= Work to be completed =
Within the entries below, find the portion that opens with the line containing "(∀ i ≤ before.length, k" and closes with the line containing "data.length + n →". Retype that portion exactly and only.

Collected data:

---+---

/-- Frames that are discarded before a ring is reached. An overrun drops an arriving frame: RSR.RXOVR and ISR.ROVR are set
and OVERRUNS_RX counts (42_rx_ring R371); a preemptable frame has its MMSL accounting (45_mmsl R543, R544; log 24). Else in
the order of the checks (43_classifier R408): shorter than 64
bytes, counted as undersize where its FCS is good; longer than the maximum (R403), as oversize or jabber; a bad FCS,
counted and, without IRXFCS, discarded; a length field that disagrees (R406), counted and, with LFERD, discarded; with
DNVLAN an untagged frame, not counted (R404). A frame that passes is recorded as the event it is (44_tsu R482) and then
discarded with no counter where no address filter accepts it (R412) or a screener drops it (R441). No pointer, descriptor
or byte of memory changes. The FCS of a frame of under four bytes is a draw (log 16). -/
def Obligations.RxDiscards : Prop :=
  (∀ (m : Mac) (a : Arrival) (dr : RxDraws) (s : State),
    let d := rxTarget s m a.cls
    let x := s.dev d
    arrivalOffered a (s.mmsl m) = true → a.aerr = false → ncrLbLocal x.ncr = false →
    rxDrawsInSet dr (s.cfg.nQueues d) = true → ncrRe x.ncr = true → dr.overrun = true →
    runInput (.rxFrame m a dr) s = .next
      ((s.setMmsl m (if a.cls = .preemptable then mmslAccounted (s.mmsl m) a.frags false else s.mmsl m)).setDev d
        ({ x with
            rsr := x.rsr ||| 4#32
            stats := x.stats.set (statIndex .overrunsRx) (bump x.stats[statIndex .overrunsRx] 1) }.setQueue 0
          { x.queue 0 with isr := (x.queue 0).isr ||| 0x400#32 })))
  ∧ ∀ (d : Dev) (f : List Byte) (dr : RxDraws) (s : State), ncrRe (s.dev d).ncr = true → dr.overrun = false →
    let x := s.dev d
    let p := parseFrame x.stackedVlan (f.length - 4) f
    let ok := if f.length < 4 then dr.runtFcs else decide (f.drop (f.length - 4) = fcs32 (f.take (f.length - 4)))
    let limit := if ncfgrJumbo x.ncfgr then field x.jml 0 14
      else if ncfgrRx1536 x.ncfgr then 1536 else 1518 + 4 * p.tags
    let disagrees := p.et.any fun lf =>
      decide (lf < 0x0600 ∧ (f.length - 4 - p.l3 < lf ∨ (lf < f.length - 4 - p.l3 ∧ 64 < f.length)))
    let fcs := if ok then x else countedOnce x .fcsErrorsRx
    let len := if disagrees then countedOnce fcs .lengthErrorsRx else fcs
    let ends := fun y : Device => rxDevice d f dr s = .next (s.setDev d y)
    if f.length < 64 then ends (if ok then countedOnce x .undersizeRx else x)
    else if limit < f.length then ends (countedOnce x (if ok then .oversizeRx else .jabbersRx))
    else if ok = false ∧ ncfgrIrxfcs x.ncfgr = false then ends fcs
    else if disagrees = true ∧ ncfgrLferd x.ncfgr = true then ends len
    else if ncfgrDnvlan x.ncfgr = true ∧ p.tags = 0 then ends len
    else
      (rxChecks x.ncfgr x.jml p f.length (fcsOk dr.runtFcs f)).2 = true
        ∧ (accepted x f = false ∨ targetQueue (s.cfg.nQueues d) dr.route (screen s.cfg x dr.tests p f) = none →
          ∃ y, ends y ∧ RxReported x y f ok 0 0 0 none (x.queue 0).rxCur)

/-- A frame that reaches a queue with no buffer for it is dropped as a resource error: RSR.BNA, the queue's RXUBR and
RESOURCE_ERRORS_RX; what its checks count (43_classifier R408) and the event it is (44_tsu R482) are kept. So where the
queue is disabled (42_rx_ring R356), with memory as it was; and where the ring, after any number of hardware-owned
descriptors that do not hold the frame, comes to a software-owned one or round to the first again: their buffers hold the
frame's first bytes, no descriptor word is written, and the pointer is as before (R358). The buffers do not lie on the
descriptors' first words. -/
def Obligations.RxResourceErrorDrops : Prop :=
  ∀ (d : Dev) (f : List Byte) (dr : RxDraws) (s : State) (t : Fin 4), RxReaches s d f dr t →
    let x := s.dev d
    let ok := fcsOk dr.runtFcs f
    let cur := (x.queue t).rxCur
    let bytes := rxBufBytes x t
    let data := if ncfgrRfcs x.ncfgr then f.take (f.length - 4) else f
    let dropped := fun (m : Memory) => ∃ y, rxDevice d f dr s = .next { s.setDev d y with mem := m }
      ∧ RxReported x y f ok t 1#32 4#32 (some .resourceErrorsRx) cur
    (t ≠ 0 ∧ (x.queue t).rxQdis = true → dropped s.mem)
      ∧ ∀ (descs : List (Word × Word)) (a' : Word), NoBusErr dr.errs s.cfg → (t = 0 ∨ (x.queue t).rxQdis = false) →
        1 ≤ bytes → RxChain s.mem (x.queue t).rxBase cur (stride (dmacfgRxext x.dmacfg)) cur descs a' →
        (descs ≠ [] ∧ a' = cur) ∨ rxOwn (Memory.read32 s.mem a') = true →
        descs.length * bytes < ncfgrRbof x.ncfgr + data.length →
        (∀ r ∈ descs, (rxAddr r.2).toNat + bytes < 2 ^ 32) → BuffersOff bytes descs (a' :: descs.map Prod.fst) →
        dropped (storeOver bytes (ncfgrRbof x.ncfgr) s.mem descs data)

/-- A bus error drops a frame that reaches a queue at that access: RSR.HNO and the queue's HRESP are set, the writes before
it stay, the rest are not done; the pointer is as before the frame unless an ownership write was done (42_rx_ring R372).
So for the read of each descriptor, for each byte of the frame, and for each word of the write-back, in the order of R360
and R366. Accesses are numbered as in log 12, and the first that fails decides. What the checks count (43_classifier R408)
and the event (44_tsu R482) are kept. The buffers do not lie on the descriptors' first words. A timestamp may end at the
last byte of memory (log 31). -/
def Obligations.RxBusErrorDrops : Prop :=
  ∀ (d : Dev) (f : List Byte) (dr : RxDraws) (s : State) (t : Fin 4) (before : List (Word × Word)) (z : Word × Word)
    (a' : Word) (k : Nat), s.cfg.holes = [] → k ∈ dr.errs → (∀ j ∈ dr.errs, k ≤ j) → RxReaches s d f dr t →
    let x := s.dev d
    let p := parseFrame x.stackedVlan (f.length - 4) f
    let ok := fcsOk dr.runtFcs f
    let cur := (x.queue t).rxCur
    let bytes := rxBufBytes x t
    let off := ncfgrRbof x.ncfgr
    let descs := before ++ [z]
    let data := if ncfgrRfcs x.ncfgr then f.take (f.length - 4) else f
    let stamped := stampStored (dmacfgRxext x.dmacfg) x.rxBdControl (rxMessage x f)
    (t = 0 ∨ (x.queue t).rxQdis = false) →
    RxChain s.mem (x.queue t).rxBase cur (stride (dmacfgRxext x.dmacfg)) cur descs a' →
    before.length * bytes < off + data.length → off + data.length ≤ (before.length + 1) * bytes →
    (∀ r ∈ descs, (rxAddr r.2).toNat + bytes < 2 ^ 32) → BuffersOff bytes descs (descs.map Prod.fst) →
    (stamped = true → z.1.toNat + 12 < 2 ^ 32) →
    let stored := fun n => storeOver bytes off s.mem descs (data.take n)
    let dropped := fun (m : Memory) (a : Word) => ∃ y, rxDevice d f dr s = .next { s.setDev d y with mem := m }
      ∧ RxReported x y f ok t 8#32 0x800#32 none a
    (∀ i ≤ before.length, k = i + (i * bytes - off) → dropped (stored (i * bytes - off)) cur)
      ∧ (∀ n < data.length, k = n + 1 + (off + n) / bytes → dropped (stored n) cur)
      ∧ ∃ w, EofWord w x p f ok data.length (before.length + 1) ∧
        let status := before.mapIdx (fun i r => (r.1 + 4, if i = 0 then 0x4000#32 else 0#32))
          ++ (if stamped then stampWords x.tsu z.1 else []) ++ [(z.1 + 4, w)]
        let own := before.map (fun r => (r.1, (r.2 &&& 0xFFFFFFFB#32) ||| 1#32))
          ++ [(z.1, (z.2 &&& 0xFFFFFFFB#32) ||| (if stamped then 4#32 else 0) ||| 1#32)]
        ∀ n < status.length + own.length, k = before.length + 1 + data.length + n →
          dropped (Memory.writeWords (stored data.length) ((status ++ own).take n))
            (if n ≤ status.length then cur else a')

---+---

= Task answer =
    (∀ i ≤ before.length, k = i + (i * bytes - off) → dropped (stored (i * bytes - off)) cur)
      ∧ (∀ n < data.length, k = n + 1 + (off + n) / bytes → dropped (stored n) cur)
      ∧ ∃ w, EofWord w x p f ok data.length (before.length + 1) ∧
        let status := before.mapIdx (fun i r => (r.1 + 4, if i = 0 then 0x4000#32 else 0#32))
          ++ (if stamped then stampWords x.tsu z.1 else []) ++ [(z.1 + 4, w)]
        let own := before.map (fun r => (r.1, (r.2 &&& 0xFFFFFFFB#32) ||| 1#32))
          ++ [(z.1, (z.2 &&& 0xFFFFFFFB#32) ||| (if stamped then 4#32 else 0) ||| 1#32)]
        ∀ n < status.length + own.length, k = before.length + 1 + data.length + n →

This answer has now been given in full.